The Robocalls are Getting Worse

I’ve had five today alone, and now my auto-reject list is full.

Robocall1

Most recently I’ve seen:

  • “Business Opportunity” scam (multi-level marketing, one-up gifting scams, etc.)
  • “Congratulations! Your phone number has been randomly selected by Expedia / Travelocity / Whatever to receive two vacations for a promotional price of $799.00!”
  • “Business Loan Center”

All of these have reps working in call centers in India, the Philippines, and other such places.

I’ve written about these calls before, but the landscape has changed a bit. Instead of using dead numbers to use for their caller ID spoofed number, they are using randomly-generated or dynamically-created phone numbers; since my phone number is based in Utah, I’ve been getting a lot of calls that seem to be from local numbers but which actually originate elsewhere. The Caller ID number, however, may belong to a real person.

I’ve even been called by people asking me to “stop calling them” – clearly my own number is showing up on other people’s screens.

Articles like this one at HuffPo give a few ideas for people with land-lines, but the sad truth is that there is little to nothing that can be done to stop this plague unless some serious effort is made at the legislative level, and our political leaders probably don’t even understand the full scope of the issue. Witness the CAN-SPAM act, for which our legislators roundly congratulated each other, and which actually increased the amount of spam being sent out by unethical and unscrupulous operations.

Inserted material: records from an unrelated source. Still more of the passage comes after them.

/-! ### State.irqRise -/

@[simp] theorem State.irqRise_held (s : State) (a : State) (b : Nat) : (s.irqRise a b).held = s.held := by obtain ⟨_, h⟩ := s.irqRise_eq a b; rw [h]
@[simp] theorem State.irqRise_marks (s : State) (a : State) (b : Nat) : (s.irqRise a b).marks = s.marks := by obtain ⟨_, h⟩ := s.irqRise_eq a b; rw [h]
@[simp] theorem State.irqRise_resp (s : State) (a : State) (b : Nat) : (s.irqRise a b).resp = s.resp := by obtain ⟨_, h⟩ := s.irqRise_eq a b; rw [h]
@[simp] theorem State.irqRise_tick (s : State) (a : State) (b : Nat) : (s.irqRise a b).tick = s.tick := by obtain ⟨_, h⟩ := s.irqRise_eq a b; rw [h]
@[simp] theorem State.irqRise_refreshAt (s : State) (a : State) (b : Nat) : (s.irqRise a b).refreshAt = s.refreshAt := by obtain ⟨_, h⟩ := s.irqRise_eq a b; rw [h]
@[simp] theorem State.irqRise_pd1 (s : State) (a : State) (b : Nat) : (s.irqRise a b).pd1 = s.pd1 := by obtain ⟨_, h⟩ := s.irqRise_eq a b; rw [h]
@[simp] theorem State.irqRise_plt (s : State) (a : State) (b : Nat) : (s.irqRise a b).plt = s.plt := by obtain ⟨_, h⟩ := s.irqRise_eq a b; rw [h]
@[simp] theorem State.irqRise_tbs (s : State) (a : State) (b : Nat) : (s.irqRise a b).tbs = s.tbs := by obtain ⟨_, h⟩ := s.irqRise_eq a b; rw [h]
@[simp] theorem State.irqRise_bnd (s : State) (a : State) (b : Nat) : (s.irqRise a b).bnd = s.bnd := by obtain ⟨_, h⟩ := s.irqRise_eq a b; rw [h]
@[simp] theorem State.irqRise_cals (s : State) (a : State) (b : Nat) : (s.irqRise a b).cals = s.cals := by obtain ⟨_, h⟩ := s.irqRise_eq a b; rw [h]
@[simp] theorem State.irqRise_refs (s : State) (a : State) (b : Nat) : (s.irqRise a b).refs = s.refs := by obtain ⟨_, h⟩ := s.irqRise_eq a b; rw [h]
@[simp] theorem State.irqRise_sels (s : State) (a : State) (b : Nat) : (s.irqRise a b).sels = s.sels := by obtain ⟨_, h⟩ := s.irqRise_eq a b; rw [h]
@[simp] theorem State.irqRise_dplls (s : State) (a : State) (b : Nat) : (s.irqRise a b).dplls = s.dplls := by obtain ⟨_, h⟩ := s.irqRise_eq a b; rw [h]
@[simp] theorem State.irqRise_uart (s : State) (a : State) (b : Nat) : (s.irqRise a b).uart = s.uart := by obtain ⟨_, h⟩ := s.irqRise_eq a b; rw [h]
@[simp] theorem State.irqRise_tdc (s : State) (a : State) (b : Nat) : (s.irqRise a b).tdc = s.tdc := by obtain ⟨_, h⟩ := s.irqRise_eq a b; rw [h]
@[simp] theorem State.irqRise_ports (s : State) (a : State) (b : Nat) : (s.irqRise a b).ports = s.ports := by obtain ⟨_, h⟩ := s.irqRise_eq a b; rw [h]
@[simp] theorem State.irqRise_out (s : State) (a : State) (b : Nat) : (s.irqRise a b).out = s.out := by obtain ⟨_, h⟩ := s.irqRise_eq a b; rw [h]
@[simp] theorem State.irqRise_flt (s : State) (a : State) (b : Nat) : (s.irqRise a b).flt = s.flt := by obtain ⟨_, h⟩ := s.irqRise_eq a b; rw [h]
@[simp] theorem State.irqRise_svc (s : State) (a : State) (b : Nat) : (s.irqRise a b).svc = s.svc := by obtain ⟨_, h⟩ := s.irqRise_eq a b; rw [h]
@[simp] theorem State.irqRise_gnss (s : State) (a : State) (b : Nat) : (s.irqRise a b).gnss = s.gnss := by obtain ⟨_, h⟩ := s.irqRise_eq a b; rw [h]
@[simp] theorem State.irqRise_btb (s : State) (a : State) (b : Nat) : (s.irqRise a b).btb = s.btb := by obtain ⟨_, h⟩ := s.irqRise_eq a b; rw [h]
@[simp] theorem State.irqRise_wng (s : State) (a : State) (b : Nat) : (s.irqRise a b).wng = s.wng := by obtain ⟨_, h⟩ := s.irqRise_eq a b; rw [h]
@[simp] theorem State.irqRise_mem (s : State) (a : State) (b : Nat) : (s.irqRise a b).mem = s.mem := by obtain ⟨_, h⟩ := s.irqRise_eq a b; rw [h]
@[simp] theorem State.irqRise_key (s : State) (a : State) (b : Nat) : (s.irqRise a b).key = s.key := by obtain ⟨_, h⟩ := s.irqRise_eq a b; rw [h]
@[simp] theorem State.irqRise_otp (s : State) (a : State) (b : Nat) : (s.irqRise a b).otp = s.otp := by obtain ⟨_, h⟩ := s.irqRise_eq a b; rw [h]
@[simp] theorem State.irqRise_pwr (s : State) (a : State) (b : Nat) : (s.irqRise a b).pwr = s.pwr := by obtain ⟨_, h⟩ := s.irqRise_eq a b; rw [h]
@[simp] theorem State.irqRise_fv (s : State) (a : State) (b : Nat) : (s.irqRise a b).fv = s.fv := by obtain ⟨_, h⟩ := s.irqRise_eq a b; rw [h]
@[simp] theorem State.irqRise_pending (s : State) (a : State) (b : Nat) : (s.irqRise a b).pending = s.pending := by obtain ⟨_, h⟩ := s.irqRise_eq a b; rw [h]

The FTC has not been idle, but it’s like a hydra – for every bad actor they shut down, ten more seem to spring up. This infographic gives a lot of good information about how the calls are driven, and why the problem is so massive.

The best thing I can think of is for people affected to contact their representatives and in no uncertain terms express how pissed off they are with the criminals who are interrupting our lives multiple times a day with fraudulent proposals.

Maybe we could hire some robocalling outfits to flood their phone lines 24 hours a day with automated requests to do something about the problem؟

The Old Wolf has spoken.

 

 

2 responses to “The Robocalls are Getting Worse

  1. The only way to fix this is Congress, FCC and ITU (and other associated regulatory bodies) must make wholesale changes worldwide – First, they have to insist on verified phone number ANI/CID sources before the Telcos or ISP’s will pass on a call on the IP or PSTN networks. The Telco accepting the call has to reject all calls where they cannot make a traceback to the true originator. This will require wholesale changes to the call setup systems, but it’s long overdue.

    There is a flag in the PSTN call setup field for verified ANI number, but from the beginning (Standard Oil, United Airlines, Sprint and MCI alternative/private toll networks in the 1950-60’s) they never enforced it and spoofing the flag to Yes is common. VoIP and PBX’s you can set the CID number and verified flag in software to anything your heart desires…

    That rule has to be revised and big penalties enacted – We trace back the call and if the trace fails at your stop you’re holding the $5,000 Hot Potato. You’d better make sure you can pass the baked spud off to the true originator – or don’t accept it.

    A simple Sanity Check will reject 000-000-0000 or similar un-dialable numbers on a watch list. They’ll have to do a database dip to see if the number is assigned to the telco sending the call – If it’s registered to a bell-system Landline user in Utah it shouldn’t be coming in as an IP call from Russia with a spoofed Latvian IP Address from a block they don’t control attached – Rejected.

    {ANI is for billing it must be there and can’t be spoofed, often the “Pilot Number” for a DID block (555-555-5000) that will get you their Operator – If the call is to an 800# it will get passed to the end user, if not immediately translated to CID it will show on the bill call detail. CID is the field the telco passes to the end user, it can be set to show a PBX direct extension DID (555-555-5123) or as “BLOCKED” to the end user. But it has to be there, too.}

    Then they need to make a “Trace Illegal Robocall or Solicitation Call” vertical service code (like *57 for obscene or threatening crank calls) that works across all systems (landline, cell, Skype or VoIP) and doesn’t charge the customer $10 for the priveledge. Or repurpose *57 and remove the charges.